Material supplied Block Start

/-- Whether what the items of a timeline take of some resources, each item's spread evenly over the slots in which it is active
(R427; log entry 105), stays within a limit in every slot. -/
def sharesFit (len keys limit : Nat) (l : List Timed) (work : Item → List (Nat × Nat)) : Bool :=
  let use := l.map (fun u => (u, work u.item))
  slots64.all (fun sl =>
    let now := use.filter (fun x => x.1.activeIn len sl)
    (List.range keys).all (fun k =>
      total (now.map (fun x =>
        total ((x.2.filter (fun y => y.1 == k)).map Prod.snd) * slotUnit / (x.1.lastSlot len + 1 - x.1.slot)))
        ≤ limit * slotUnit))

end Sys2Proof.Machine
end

Material supplied Block End
Material supplied Block Start

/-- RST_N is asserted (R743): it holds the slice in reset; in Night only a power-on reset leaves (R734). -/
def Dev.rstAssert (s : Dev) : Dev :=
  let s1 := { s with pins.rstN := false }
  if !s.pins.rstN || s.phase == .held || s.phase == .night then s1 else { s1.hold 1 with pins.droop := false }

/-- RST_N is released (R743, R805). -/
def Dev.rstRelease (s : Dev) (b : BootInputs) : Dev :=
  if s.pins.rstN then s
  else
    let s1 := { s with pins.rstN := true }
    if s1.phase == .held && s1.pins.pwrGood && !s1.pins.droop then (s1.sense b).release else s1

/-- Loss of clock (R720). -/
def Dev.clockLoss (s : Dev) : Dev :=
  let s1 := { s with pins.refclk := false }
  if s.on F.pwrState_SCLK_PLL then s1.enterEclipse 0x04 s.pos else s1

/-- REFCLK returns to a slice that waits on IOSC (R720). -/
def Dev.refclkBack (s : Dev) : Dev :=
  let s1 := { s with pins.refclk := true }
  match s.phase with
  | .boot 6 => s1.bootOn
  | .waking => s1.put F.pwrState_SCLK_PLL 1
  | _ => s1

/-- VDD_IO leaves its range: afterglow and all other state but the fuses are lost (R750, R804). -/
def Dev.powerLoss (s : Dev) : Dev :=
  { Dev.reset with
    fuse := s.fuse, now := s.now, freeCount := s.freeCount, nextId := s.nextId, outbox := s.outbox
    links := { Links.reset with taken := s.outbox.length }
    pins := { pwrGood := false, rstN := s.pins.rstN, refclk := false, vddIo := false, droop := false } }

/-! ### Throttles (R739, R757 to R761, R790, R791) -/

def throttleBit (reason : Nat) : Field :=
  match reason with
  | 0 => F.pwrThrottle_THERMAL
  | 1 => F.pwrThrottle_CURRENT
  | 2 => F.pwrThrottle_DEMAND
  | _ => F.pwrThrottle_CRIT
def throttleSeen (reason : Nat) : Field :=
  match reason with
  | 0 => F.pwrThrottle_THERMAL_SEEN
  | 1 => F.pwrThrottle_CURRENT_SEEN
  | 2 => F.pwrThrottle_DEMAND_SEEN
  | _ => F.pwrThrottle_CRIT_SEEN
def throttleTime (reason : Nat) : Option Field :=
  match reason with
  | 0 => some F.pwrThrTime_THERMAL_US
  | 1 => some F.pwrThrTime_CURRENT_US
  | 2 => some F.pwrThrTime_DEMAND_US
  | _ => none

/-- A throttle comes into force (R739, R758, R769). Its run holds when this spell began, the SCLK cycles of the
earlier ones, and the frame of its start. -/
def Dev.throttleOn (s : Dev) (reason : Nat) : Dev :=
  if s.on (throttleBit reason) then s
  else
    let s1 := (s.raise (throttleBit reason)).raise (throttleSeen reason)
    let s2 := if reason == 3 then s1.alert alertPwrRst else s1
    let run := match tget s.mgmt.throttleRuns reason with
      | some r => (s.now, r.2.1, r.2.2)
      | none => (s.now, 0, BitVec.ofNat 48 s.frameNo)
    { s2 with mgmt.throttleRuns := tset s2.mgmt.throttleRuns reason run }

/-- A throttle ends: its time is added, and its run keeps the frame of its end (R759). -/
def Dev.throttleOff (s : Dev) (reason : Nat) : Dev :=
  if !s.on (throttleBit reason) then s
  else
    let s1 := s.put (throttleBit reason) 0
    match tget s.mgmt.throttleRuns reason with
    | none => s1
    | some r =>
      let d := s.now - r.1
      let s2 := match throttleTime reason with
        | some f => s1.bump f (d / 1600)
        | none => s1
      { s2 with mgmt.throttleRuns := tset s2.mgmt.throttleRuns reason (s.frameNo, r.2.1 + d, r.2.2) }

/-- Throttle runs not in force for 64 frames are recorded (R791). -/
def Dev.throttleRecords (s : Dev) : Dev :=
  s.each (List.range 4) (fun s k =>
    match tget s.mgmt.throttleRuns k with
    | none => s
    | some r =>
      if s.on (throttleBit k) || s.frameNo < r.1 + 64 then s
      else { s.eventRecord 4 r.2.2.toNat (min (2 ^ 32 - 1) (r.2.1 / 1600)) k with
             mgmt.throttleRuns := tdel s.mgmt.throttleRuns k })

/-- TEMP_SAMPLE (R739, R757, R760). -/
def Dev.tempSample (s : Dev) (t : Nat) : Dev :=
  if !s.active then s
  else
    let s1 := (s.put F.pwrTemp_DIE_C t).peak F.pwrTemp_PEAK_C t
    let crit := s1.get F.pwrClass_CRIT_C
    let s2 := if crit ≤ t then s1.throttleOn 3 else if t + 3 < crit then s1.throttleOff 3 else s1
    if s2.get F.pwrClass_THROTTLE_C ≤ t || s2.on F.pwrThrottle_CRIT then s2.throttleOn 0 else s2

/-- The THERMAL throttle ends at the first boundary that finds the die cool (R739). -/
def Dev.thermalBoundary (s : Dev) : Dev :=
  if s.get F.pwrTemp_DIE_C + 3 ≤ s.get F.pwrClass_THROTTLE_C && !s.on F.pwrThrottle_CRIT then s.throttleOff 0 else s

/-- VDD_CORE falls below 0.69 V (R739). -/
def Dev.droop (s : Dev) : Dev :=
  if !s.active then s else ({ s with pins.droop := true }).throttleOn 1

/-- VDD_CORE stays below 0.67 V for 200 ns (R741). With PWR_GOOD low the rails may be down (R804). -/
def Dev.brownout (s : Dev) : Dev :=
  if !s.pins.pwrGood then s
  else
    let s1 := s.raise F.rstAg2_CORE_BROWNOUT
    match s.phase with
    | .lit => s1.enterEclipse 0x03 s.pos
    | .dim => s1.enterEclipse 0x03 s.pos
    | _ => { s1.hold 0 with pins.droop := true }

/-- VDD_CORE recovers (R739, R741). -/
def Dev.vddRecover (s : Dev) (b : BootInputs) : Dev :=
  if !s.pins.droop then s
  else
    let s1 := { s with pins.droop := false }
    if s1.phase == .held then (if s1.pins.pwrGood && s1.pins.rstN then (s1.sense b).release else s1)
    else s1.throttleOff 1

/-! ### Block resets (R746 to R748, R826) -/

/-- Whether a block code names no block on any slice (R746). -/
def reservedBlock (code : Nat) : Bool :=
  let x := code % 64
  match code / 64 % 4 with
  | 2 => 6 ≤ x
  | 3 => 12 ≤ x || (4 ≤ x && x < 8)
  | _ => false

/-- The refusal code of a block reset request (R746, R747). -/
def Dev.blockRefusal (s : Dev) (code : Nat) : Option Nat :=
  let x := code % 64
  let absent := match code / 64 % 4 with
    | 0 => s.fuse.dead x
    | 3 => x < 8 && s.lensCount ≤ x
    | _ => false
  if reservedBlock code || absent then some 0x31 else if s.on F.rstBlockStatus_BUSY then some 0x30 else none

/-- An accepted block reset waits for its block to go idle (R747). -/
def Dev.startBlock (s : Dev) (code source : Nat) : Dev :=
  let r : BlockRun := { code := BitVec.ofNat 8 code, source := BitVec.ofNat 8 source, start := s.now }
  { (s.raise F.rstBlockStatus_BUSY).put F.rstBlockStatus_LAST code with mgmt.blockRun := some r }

Material supplied Block End
Material supplied Block Start

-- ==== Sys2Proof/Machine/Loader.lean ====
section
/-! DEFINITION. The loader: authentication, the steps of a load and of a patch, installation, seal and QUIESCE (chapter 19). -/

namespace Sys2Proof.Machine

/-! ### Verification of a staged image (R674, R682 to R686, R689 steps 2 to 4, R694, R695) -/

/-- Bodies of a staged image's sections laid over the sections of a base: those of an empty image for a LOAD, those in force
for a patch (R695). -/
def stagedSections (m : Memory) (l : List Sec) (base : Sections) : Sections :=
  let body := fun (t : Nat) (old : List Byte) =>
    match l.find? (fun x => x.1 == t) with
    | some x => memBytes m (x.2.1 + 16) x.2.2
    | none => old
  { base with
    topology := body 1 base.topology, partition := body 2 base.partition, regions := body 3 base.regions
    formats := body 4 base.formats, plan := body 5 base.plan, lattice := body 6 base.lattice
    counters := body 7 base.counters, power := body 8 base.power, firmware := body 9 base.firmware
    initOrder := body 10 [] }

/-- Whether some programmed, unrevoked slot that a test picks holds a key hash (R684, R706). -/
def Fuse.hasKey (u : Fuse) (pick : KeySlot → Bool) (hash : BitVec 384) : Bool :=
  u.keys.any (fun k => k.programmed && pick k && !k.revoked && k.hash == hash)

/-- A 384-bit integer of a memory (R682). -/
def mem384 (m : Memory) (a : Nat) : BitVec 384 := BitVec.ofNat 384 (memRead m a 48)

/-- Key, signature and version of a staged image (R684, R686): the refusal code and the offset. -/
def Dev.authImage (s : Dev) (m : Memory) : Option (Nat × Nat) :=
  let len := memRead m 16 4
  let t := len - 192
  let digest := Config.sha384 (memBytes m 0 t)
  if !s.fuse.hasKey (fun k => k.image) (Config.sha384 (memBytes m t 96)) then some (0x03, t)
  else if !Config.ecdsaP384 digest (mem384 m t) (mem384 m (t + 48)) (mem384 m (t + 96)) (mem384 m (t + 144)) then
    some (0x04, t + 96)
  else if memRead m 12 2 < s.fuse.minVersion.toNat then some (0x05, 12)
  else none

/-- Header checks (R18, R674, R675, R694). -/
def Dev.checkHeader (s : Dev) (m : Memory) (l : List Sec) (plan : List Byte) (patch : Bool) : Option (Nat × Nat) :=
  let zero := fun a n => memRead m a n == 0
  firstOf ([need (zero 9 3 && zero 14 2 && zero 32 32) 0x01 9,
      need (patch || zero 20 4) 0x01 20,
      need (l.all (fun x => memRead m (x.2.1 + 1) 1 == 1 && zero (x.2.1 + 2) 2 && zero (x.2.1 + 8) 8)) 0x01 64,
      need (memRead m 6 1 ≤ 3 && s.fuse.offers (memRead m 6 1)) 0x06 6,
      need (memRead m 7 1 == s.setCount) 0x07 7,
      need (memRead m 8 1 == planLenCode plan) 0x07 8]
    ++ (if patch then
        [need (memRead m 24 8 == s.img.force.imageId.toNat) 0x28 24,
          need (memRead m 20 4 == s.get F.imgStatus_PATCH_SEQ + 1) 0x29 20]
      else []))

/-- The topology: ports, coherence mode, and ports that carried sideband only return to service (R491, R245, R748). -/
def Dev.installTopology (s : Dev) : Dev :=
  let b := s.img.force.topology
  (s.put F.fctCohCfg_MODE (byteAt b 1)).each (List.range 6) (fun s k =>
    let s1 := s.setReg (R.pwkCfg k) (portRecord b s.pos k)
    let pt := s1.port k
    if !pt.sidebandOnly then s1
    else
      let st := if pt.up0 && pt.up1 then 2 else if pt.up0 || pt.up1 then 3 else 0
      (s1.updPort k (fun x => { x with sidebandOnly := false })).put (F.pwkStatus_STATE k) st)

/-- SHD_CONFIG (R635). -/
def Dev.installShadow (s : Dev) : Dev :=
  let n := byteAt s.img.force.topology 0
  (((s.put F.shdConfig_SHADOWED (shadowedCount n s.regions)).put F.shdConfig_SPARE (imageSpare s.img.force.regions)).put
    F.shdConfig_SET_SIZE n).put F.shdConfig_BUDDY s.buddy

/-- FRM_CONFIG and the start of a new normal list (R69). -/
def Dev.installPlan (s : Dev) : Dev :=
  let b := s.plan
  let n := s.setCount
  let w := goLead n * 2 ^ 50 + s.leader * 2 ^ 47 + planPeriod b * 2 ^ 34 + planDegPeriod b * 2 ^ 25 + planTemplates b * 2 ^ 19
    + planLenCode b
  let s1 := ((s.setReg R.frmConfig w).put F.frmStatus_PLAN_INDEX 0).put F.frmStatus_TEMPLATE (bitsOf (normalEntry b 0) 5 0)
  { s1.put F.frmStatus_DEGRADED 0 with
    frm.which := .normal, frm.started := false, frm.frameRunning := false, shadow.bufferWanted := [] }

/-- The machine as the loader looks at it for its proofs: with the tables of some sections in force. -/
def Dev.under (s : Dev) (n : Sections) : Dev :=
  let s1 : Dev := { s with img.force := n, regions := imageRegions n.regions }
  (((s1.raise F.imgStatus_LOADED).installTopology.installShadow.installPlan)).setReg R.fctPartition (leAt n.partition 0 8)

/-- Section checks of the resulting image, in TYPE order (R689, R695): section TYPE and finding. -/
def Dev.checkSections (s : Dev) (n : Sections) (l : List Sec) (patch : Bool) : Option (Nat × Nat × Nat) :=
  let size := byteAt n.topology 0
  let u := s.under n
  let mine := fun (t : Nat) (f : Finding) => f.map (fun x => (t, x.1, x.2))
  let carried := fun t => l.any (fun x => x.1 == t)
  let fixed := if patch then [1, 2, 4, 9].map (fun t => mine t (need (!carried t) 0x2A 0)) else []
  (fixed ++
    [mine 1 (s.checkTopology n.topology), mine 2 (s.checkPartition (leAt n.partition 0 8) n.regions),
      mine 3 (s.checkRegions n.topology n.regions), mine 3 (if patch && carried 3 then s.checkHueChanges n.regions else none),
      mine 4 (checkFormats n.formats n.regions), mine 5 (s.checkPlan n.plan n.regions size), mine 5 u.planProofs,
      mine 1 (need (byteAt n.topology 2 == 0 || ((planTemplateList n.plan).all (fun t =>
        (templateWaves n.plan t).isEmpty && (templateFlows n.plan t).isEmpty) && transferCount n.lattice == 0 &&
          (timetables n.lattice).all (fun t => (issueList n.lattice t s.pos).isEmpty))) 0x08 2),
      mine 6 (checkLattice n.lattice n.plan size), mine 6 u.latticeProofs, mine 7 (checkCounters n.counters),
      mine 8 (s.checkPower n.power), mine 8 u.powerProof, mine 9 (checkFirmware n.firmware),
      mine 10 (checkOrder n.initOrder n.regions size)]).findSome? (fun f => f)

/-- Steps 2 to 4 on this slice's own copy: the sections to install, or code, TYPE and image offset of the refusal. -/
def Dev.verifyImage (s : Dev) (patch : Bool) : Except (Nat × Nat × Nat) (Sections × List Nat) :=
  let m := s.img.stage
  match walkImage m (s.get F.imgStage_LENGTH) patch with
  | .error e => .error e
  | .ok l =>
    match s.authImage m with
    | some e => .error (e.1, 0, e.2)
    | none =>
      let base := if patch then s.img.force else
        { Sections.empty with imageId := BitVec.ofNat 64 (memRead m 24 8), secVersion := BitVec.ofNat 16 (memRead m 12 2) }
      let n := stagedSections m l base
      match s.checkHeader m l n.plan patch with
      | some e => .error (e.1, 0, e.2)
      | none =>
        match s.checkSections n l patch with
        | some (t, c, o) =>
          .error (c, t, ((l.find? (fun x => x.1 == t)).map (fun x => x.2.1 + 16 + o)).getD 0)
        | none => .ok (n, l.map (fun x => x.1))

Material supplied Block End

» Prompt:
Look through the listing above and copy each line with the word "leAt" in it.

» Your solution:
  (((s1.raise F.imgStatus_LOADED).installTopology.installShadow.installPlan)).setReg R.fctPartition (leAt n.partition 0 8)
    [mine 1 (s.checkTopology n.topology), mine 2 (s.checkPartition (leAt n.partition 0 8) n.regions),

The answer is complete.